** Opening DATA FOR REVIEW block **

/-- A signal past the hold limit is UNKNOWN, and no other signal is touched (R33). -/
theorem State.passUnknown_ageing (s : State) (n : SignalName) (age : Nat) :
    ((s.passUnknown n age).intake.ageing n).cls = .unknown ∧
      ∀ m, m ≠ n → (s.passUnknown n age).intake.ageing m = s.intake.ageing m := by
  by_cases unknown : (s.intake.ageing n).cls = .unknown
  · rw [State.passUnknown_of_unknown age unknown]
    exact ⟨unknown, fun _ _ => rfl⟩
  · rw [State.passUnknown_of_known age unknown]
    refine ⟨?_, fun m other => ?_⟩
    · rw [State.handUnknown_ageing]
      simp
    · rw [State.handUnknown_ageing]
      exact Intake.ageing_setAgeing_other _ _ other.symm

/-- The DRIVELINE EVENT group takes both baselines with it (R35). -/
theorem State.passUnknown_baselines {s : State} (age : Nat) (h : (s.intake.ageing .drivelineEvent).cls ≠ .unknown) :
    (s.passUnknown .drivelineEvent age).intake.shiftBaseline = none ∧
      (s.passUnknown .drivelineEvent age).intake.engagementBaseline = none := by
  rw [State.passUnknown_of_known age h]
  exact ⟨rfl, rfl⟩

/-- Loss of engine speed ends a confirmation UNVERIFIED (R97). -/
theorem State.speedLost_confirming {s : State} {a : Attempt} {left : Nat}
    (h : s.qualifier.state = .confirming a left) : s.speedLost = s.endAttempt a .unverified .idle := by
  simp [State.speedLost, h]

/-- Loss of engine speed starts the stop timer of RUNNING (R101). -/
theorem State.speedLost_running {s : State} {stop : Option Nat} (h : s.qualifier.state = .running stop) :
    s.speedLost = s.startStop stop := by
  simp [State.speedLost, h]

theorem exec_signalHeld (n : SignalName) {s : State} (running : s.isRunning = true) :
    exec (.signalHeld n) s = .next (s.passHeld n) :=
  congrArg Host.Outcome.next (if_pos running)

theorem exec_signalUnknown (n : SignalName) {s : State} (running : s.isRunning = true) :
    exec (.signalUnknown n) s =
      .next (s.passUnknown n (max (s.intake.ageing n).age (s.settings.holdLimit + 1))) :=
  congrArg Host.Outcome.next (if_pos running)

/-- Settles O42: the two passages by class, and what the passage of engine speed hands to the Qualifier. -/
theorem signalsGrowOld : Obligations.SignalsGrowOld := by
  intro s n running
  refine ⟨⟨_, exec_signalHeld n running, s.passHeld_effect n⟩, _, exec_signalUnknown n running, ?_⟩
  generalize max (s.intake.ageing n).age (s.settings.holdLimit + 1) = age
  obtain ⟨own, others⟩ := s.passUnknown_ageing n age
  refine ⟨own, others, State.passUnknown_of_unknown age, fun known group => ?_, fun known speed => ?_,
    State.changesOnly_mono (s.passUnknown_changesOnly n age) (by simp)⟩
  · subst group
    exact State.passUnknown_baselines age known
  · subst speed
    rw [State.passUnknown_of_known age known]
    refine ⟨fun a left confirming => ?_, fun stopped => ?_⟩
    · have lost := State.speedLost_confirming (s := s.setAgeing .engineSpeed { cls := .unknown, age := age }) confirming
      rw [State.handUnknown, lost, State.endAttempt_qualifier]
      exact ⟨rfl, getLast?_pushRing _ _⟩
    · have lost := State.speedLost_running (s := s.setAgeing .engineSpeed { cls := .unknown, age := age }) stopped
      rw [State.handUnknown, lost]
      rfl

/-! ## Observation frames (O39) -/

theorem exec_observation {s : State} {id : CanId} {data : List Byte} {c : Instr}
    (frame : c = .engineState id data ∨ c = .drivelineState id data ∨ c = .drivelineEvent id data)
    (on : s.onBus = true) (active : s.time.mode = .active) : exec c s = .next (s.routeFrame id data) := by
  have heard : s.observationFrame id data = s.routeFrame id data := s.hearFrame_active _ on active
  rcases frame with rfl | rfl | rfl <;> exact congrArg Host.Outcome.next heard

theorem State.routeFrame_request {s : State} {id : CanId} {slot : SlotIx} (data : List Byte)
    (route : routeOf s.time.straps s.settings.filters id = .request slot) :
    s.routeFrame id data = s.takeRequestData slot data := by
  simp [State.routeFrame, route]

theorem State.routeFrame_observation {s : State} {id : CanId} {f : ObsFormat} (data : List Byte)
    (route : routeOf s.time.straps s.settings.filters id = .observation f) :
    s.routeFrame id data = s.restartLinger.decode f data := by
  simp [State.routeFrame, route]

theorem State.routeFrame_ignored {s : State} {id : CanId} (data : List Byte)
    (route : routeOf s.time.straps s.settings.filters id = .ignored) : s.routeFrame id data = s := by
  simp [State.routeFrame, route]

theorem State.setIntake_changesOnly (s : State) (x : Intake) : s.changesOnly { s with intake := x } [.intake] := by
  intro p hp
  cases p <;> first | rfl | simp at hp

/-- A whole ENGINE STATE frame is stored, and its update changes besides Intake the Qualifier's parts alone (R26, R30). -/
theorem State.decodeEngine_effect (s : State) (b0 b1 b2 b3 b4 : Byte) (rest : List Byte) :
    (s.decodeEngine (b0 :: b1 :: b2 :: b3 :: b4 :: rest)).intake = s.intake.takeEngine b0 b1 b2 b3 b4 ∧
      s.changesOnly (s.decodeEngine (b0 :: b1 :: b2 :: b3 :: b4 :: rest)) intakeParts := by
  have taken := s.setIntake_changesOnly (s.intake.takeEngine b0 b1 b2 b3 b4)
  have updated := State.changesOnly_trans (State.reformCrank_changesOnly _)
    (State.speedUpdate_changesOnly (State.reformCrank { s with intake := s.intake.takeEngine b0 b1 b2 b3 b4 }))
  unfold State.decodeEngine
  dsimp only
  split
  · exact ⟨updated .intake (by decide), State.changesOnly_then taken updated (by simp) (by simp)⟩
  · exact ⟨rfl, State.changesOnly_mono taken (by simp)⟩

theorem State.postCounted_changesOnly (s : State) (i : AccountIx) (n : Nat) :
    s.changesOnly (s.postCounted i n) [.accounts, .store, .alerts, .port] :=
  State.changesOnly_ite (s.changesOnly_refl _) (s.postEvents_changesOnly i n _)

/-- A whole DRIVELINE EVENT frame refreshes the group and takes both baselines; the postings change no more of Intake
(R34, R36). -/
theorem State.decodeEvent_effect (s : State) (shift engagement : Byte) (rest : List Byte) :
    (s.decodeEvent (shift :: engagement :: rest)).intake = s.intake.takeEvent shift engagement ∧
      s.changesOnly (s.decodeEvent (shift :: engagement :: rest)) [.intake, .accounts, .store, .alerts, .port] := by
  have taken := s.setIntake_changesOnly (s.intake.takeEvent shift engagement)
  have posted := State.changesOnly_trans
    (State.postCounted_changesOnly { s with intake := s.intake.takeEvent shift engagement } 3
      (counted s.intake.shiftBaseline shift))
    (State.postCounted_changesOnly _ 2 (counted s.intake.engagementBaseline engagement))
  exact ⟨posted .intake (by decide), State.changesOnly_then taken posted (by simp) (by simp)⟩

/-- Settles O39: the three routes of a frame, and the fields of a frame of each format that meets its minimum length. -/
theorem observationFramesAreDecoded : Obligations.ObservationFramesAreDecoded := by
  intro s id data c frame on active
  refine ⟨_, exec_observation frame on active, ?_⟩
  have restarted := s.restartLinger_changesOnly
  cases route : routeOf s.time.straps s.settings.filters id with
  | ignored => exact s.routeFrame_ignored data route
  | request slot => exact s.routeFrame_request data route
  | observation f =>
    rw [s.routeFrame_observation data route]
    cases f with
    | engineState =>
      match data with
      | b0 :: b1 :: b2 :: b3 :: b4 :: rest =>
        obtain ⟨intake, stands⟩ := s.restartLinger.decodeEngine_effect b0 b1 b2 b3 b4 rest
        exact ⟨intake, stands .time (by decide), State.changesOnly_then restarted stands (by simp) (by simp)⟩
      | [] | [_] | [_, _] | [_, _, _] | [_, _, _, _] => rfl
    | drivelineState =>
      match data with
      | b0 :: b1 :: b2 :: b3 :: b4 :: b5 :: b6 :: rest => rfl
      | [] | [_] | [_, _] | [_, _, _] | [_, _, _, _] | [_, _, _, _, _] | [_, _, _, _, _, _] => rfl
    | drivelineEvent =>
      match data with
      | shift :: engagement :: rest =>
        obtain ⟨intake, stands⟩ := s.restartLinger.decodeEvent_effect shift engagement rest
        exact ⟨intake, stands .time (by decide), State.changesOnly_then restarted stands (by simp) (by simp)⟩
      | [] | [_] => rfl

end Sys2Proof.Machine
end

** Closing DATA FOR REVIEW block **

* [WHAT TO PRODUCE]: Provide only the number of lines in the records containing the string "drivelineState".

* [YOUR SOLUTION]: 2